Work to complete = From the entries below, list each line with "code".

(Dataset items)
def res0 : Result := ⟨1, 5, 0x5000000010000⟩
/-- MatrixRecordsAndWindow: no job; a record with a later job running and a later record; a header no job names; a burst of no
job and of one, on a compute core. -/
theorem test_matrix_hypotheses :
    (Runs (demo []) u0 [.g (r 5)] ∧ (turnCore (demo [])).q0 = [] ∧ (turnCore (demo [])).res = []) ∧
      (res0 ∈ [res0, ⟨1, 7, 0⟩] ∧ (∀ m ∈ [{ job0 with id := 6 }], m.sid = 1 → res0.job ≤ m.id) ∧
        ∀ e ∈ [res0, ⟨1, 7, 0⟩], e.sid = 1 → e ≠ res0 → res0.job < e.job) ∧
      (∀ m ∈ [{ job0 with m := 6 }], m.remote = .no → m.st ≠ .done → m.m % 8 ≠ (7 : BitVec 3).toNat) ∧
      ((turnCore (demo [])).lmat[(0 : BitVec 3).toNat].toNat = 0 ∧
        (turnCore (cored { core0 with lmat := Vector.replicate 8 1 })).lmat[(0 : BitVec 3).toNat].toNat ≠ 0 ∧ isMgmt 0 = false) ∧
      Runs (demo []) u0 [namedGV (.v 31)] :=
  ⟨⟨runs_of (by decide +kernel), by decide +kernel⟩, by decide +kernel, by decide +kernel, by decide +kernel, runs_of (by decide +kernel)⟩

theorem test_mpoll : after (.mpoll u0 (r 5)) (cored { core0 with res := [⟨1, 7, 0⟩, res0], q0 := [{ job0 with id := 6 }] })
      (fun t => rdG (turn t) 5 == 0x5000000010000 && (turnCore t).res == [⟨1, 7, 0⟩]) = true ∧
    after (.mpoll u0 (r 5)) (demo []) (fun t => rdG (turn t) 5 == -1) = true := by decide +kernel
theorem test_mwait : after (.mwait u0 (r 5)) (cored { core0 with res := [res0], q0 := [{ job0 with id := 4 }] })
    (fun t => (turn t).status == .asleep (.mwait 5)) = true := by decide +kernel
theorem test_mclr : after (.mclr u0 7) (cored { core0 with th := Vector.replicate 8 1, q0 := [{ job0 with m := 6 }] })
    (fun t => (turnCore t).th[7] == 0 && (turnCore t).th[6] == 1) = true := by decide +kernel
theorem test_mburst : after (.mburst u0 0) (cored { core0 with lmat := Vector.replicate 8 3 })
    (fun t => (turnCore t).burst == some ⟨3, 0⟩) = true := by decide +kernel
/-- 1.5 + 1.5 in the window, rounded to f32. -/
theorem test_window : after (.addw u0 (.v 1) .f32) (demo [] [(1, 0x3FC000003FC00000)])
    (fun t => after (.rndw u0 (r 5) true) t fun t' => rdG (turn t') 5 == 0x40400000 && (turnCore t').win == WinAcc.clear) = true ∧
    after (.clrw u0) (demo []) (fun t => (turnCore t).win == WinAcc.clear && (turn t).pc == 128) = true := by decide +kernel

/-! ### Tasks -/

/-- The demo with nodes of its own. -/
def noded (ns : List (Nat × Node)) (g : List (Nat × Word) := []) : State :=
  { demo g with parts := [(1, { part1 with nodes := ns, launches := [(1, launch1)], nodeNext := 3 })] }
def open2 : Node := { hpc := 0x620, cnt := 1, lvl := 4 }

theorem no_load_field {s : State} {c : Nat} (h : getField? s (tagOf s c) 0 = none) : LoadCellPlain s c :=
  fun f _ hf _ => by rw [h] at hf; exact absurd hf (by simp)

theorem later_only {s : State} {c l T : Nat} (h : checkTarget s c l T = .later) :
    (∀ code, checkTarget s c l T ≠ .fails code) ∧ ∀ dev, checkTarget s c l T ≠ .ask dev := by
  rw [h]; exact ⟨fun _ => TargetCheck.noConfusion, fun _ => TargetCheck.noConfusion⟩

/-- ForksAndTraps: a live node, room, and a target to be checked later. -/
theorem test_fork_hypotheses :
    (AtOnce (noded [(1, node1)]) ∧ LoadCellPlain (noded [(1, node1)]) 0 ∧ Runs (noded [(1, node1)]) u0 [.g (r 4), .g (r 6), .g (r 3)]) ∧
      (getNode? (noded [(1, node1)]) 1 1 = some node1 ∧ nodeLives node1 = true ∧ node1.cnt + 1 < 2 ^ 32 ∧ roomHead core0 = true ∧
        strandCancelled (noded [(1, node1)]) 0 0 = false) ∧
      (∀ code, checkTarget (noded [(1, node1)]) 0 0 (2 ^ 20 + 32) ≠ .fails code) ∧
      ∀ dev, checkTarget (noded [(1, node1)]) 0 0 (2 ^ 20 + 32) ≠ .ask dev :=
  ⟨⟨at_once_of (by decide +kernel), no_load_field (by decide +kernel), runs_of (by decide +kernel)⟩, by decide +kernel,
    later_only (by decide +kernel)⟩
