-- ==== Sys2Proof/Machine/Transform.lean ====
section
/-! DEFINITION. Family 0x4: the 2-D DCT-II / IDCT-II block transform (spec/43_transform.md). -/

namespace Sys2Proof.Machine

/-- `4n·DCT_n(f)(u, v)` for `n = 2^L` (R162): the exact double sum, taken row by row. -/
def dctSum (L : Nat) (f : Nat → Nat → Int) (u v : Nat) : Tower L :=
  Tower.sum L ((List.range (2 ^ L)).map fun y =>
    Tower.mul L (Tower.basis L v y)
      (Tower.sum L ((List.range (2 ^ L)).map fun x => Tower.smul L (f x y) (Tower.basis L u x))))

/-- `4n·IDCT_n(F)(x, y)` for `n = 2^L` (R167): the exact double sum, taken row by row. -/
def idctSum (L : Nat) (F : Nat → Nat → Int) (x y : Nat) : Tower L :=
  Tower.sum L ((List.range (2 ^ L)).map fun v =>
    Tower.mul L (Tower.basis L v y)
      (Tower.sum L ((List.range (2 ^ L)).map fun u => Tower.smul L (F u v) (Tower.basis L u x))))

/-- `rnd(DCT_n(f/scale)(u, v))` (R162, R166): the plane `f` holds `scale` times the samples. -/
def dctCoef (L : Nat) (scale : Nat) (f : Nat → Nat → Int) (u v : Nat) : Int :=
  Tower.rndDiv L (dctSum L f u v) (scale * (4 * 2 ^ L))

/-- `rnd(IDCT_n(F)(x, y))` (R167, R168). -/
def idctSample (L : Nat) (F : Nat → Nat → Int) (x y : Nat) : Int :=
  Tower.rndDiv L (idctSum L F x y) (4 * 2 ^ L)

/-- The level `L` of a plane of side `n = 2^L` (R160). -/
def planeLevel (n : Nat) : Nat := Nat.log2 n

/-- A plane of signed words in memory as a list in index order (R43, R44). -/
def State.plane (s : State) (base count : Nat) : List Int :=
  (List.range count).map fun k => s32 (s.wordAt (base + 4 * k))

/-- Element `(x, y)` of a plane of side `n`: index `y·n + x` (R161). -/
def planeAt (plane : List Int) (n x y : Nat) : Int := plane.getD (y * n + x) 0

/-- Four times `Sub(c)(i, j) − 128` (R164, R165) for a full-resolution chroma plane of side `m`: an integer. -/
def centredSub4 (plane : List Int) (m i j : Nat) : Int :=
  planeAt plane m (2 * i) (2 * j) + planeAt plane m (2 * i + 1) (2 * j) + planeAt plane m (2 * i) (2 * j + 1)
    + planeAt plane m (2 * i + 1) (2 * j + 1) - 4 * Config.chromaBias

/-- The words of an `n` by `n` plane in index order, from its elements by column and row. -/
def planeWords (n : Nat) (element : Nat → Nat → Int) : List Word :=
  (List.range (n * n)).map fun k => w32 (element (k % n) (k / n))

/-- The range test of R163 over planes (number, values) in the order given, each by rising index. -/
def rangeFault (planes : List (Nat × List Int)) : Option EngineFault :=
  planes.findSome? fun p =>
    (p.2.findIdx? fun z => decide (Config.planeLimit < z.natAbs)).map fun k =>
      ⟨.operandRange, BitVec.ofNat 2 p.1 ++ 0#14 ++ BitVec.ofNat 16 k⟩

/-- `DCT.FWD` (R170). -/
def execDctFwd (s : State) : Host.Outcome State Fault Refusal :=
  s.runCommand fun _ =>
    match sizeFault Config.xformSizes s.splSize.toNat 0 (s.splSize.setWidth 32) with
    | some f => .error f
    | none =>
      let m := s.splSize.toNat
      let h := m / 2
      let luma := s.plane splYBase (m * m)
      let cb := s.plane splCbBase (m * m)
      let cr := s.plane splCrBase (m * m)
      match rangeFault [(0, luma), (1, cb), (2, cr)] with
      | some f => .error f
      | none =>
        let t := ((s.writeWords coefYBase (planeWords m (dctCoef (planeLevel m) 1 (planeAt luma m)))).writeWords
          coefCbBase (planeWords h (dctCoef (planeLevel h) 4 (centredSub4 cb m)))).writeWords
          coefCrBase (planeWords h (dctCoef (planeLevel h) 4 (centredSub4 cr m)))
        .ok { t with coefSize := s.splSize }

/-- `DCT.INV` (R175). -/
def execDctInv (s : State) : Host.Outcome State Fault Refusal :=
  s.runCommand fun _ =>
    match sizeFault Config.xformSizes s.coefSize.toNat 0 (s.coefSize.setWidth 32) with
    | some f => .error f
    | none =>
      let m := s.coefSize.toNat
      let h := m / 2
      let luma := s.plane coefYBase (m * m)
      let cb := s.plane coefCbBase (h * h)
      let cr := s.plane coefCrBase (h * h)
      match rangeFault [(0, luma), (1, cb), (2, cr)] with
      | some f => .error f
      | none =>
        let chroma := fun (plane : List Int) (x y : Nat) =>
          idctSample (planeLevel h) (planeAt plane h) (x / 2) (y / 2) + Config.chromaBias
        let t := ((s.writeWords splYBase (planeWords m (idctSample (planeLevel m) (planeAt luma m)))).writeWords
          splCbBase (planeWords m (chroma cb))).writeWords
          splCrBase (planeWords m (chroma cr))
        .ok { t with splSize := s.coefSize }

end Sys2Proof.Machine
end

Solution to the problem =
    (∀ code, checkTarget s c l T ≠ .fails code) ∧ ∀ dev, checkTarget s c l T ≠ .ask dev := by
      (∀ code, checkTarget (noded [(1, node1)]) 0 0 (2 ^ 20 + 32) ≠ .fails code) ∧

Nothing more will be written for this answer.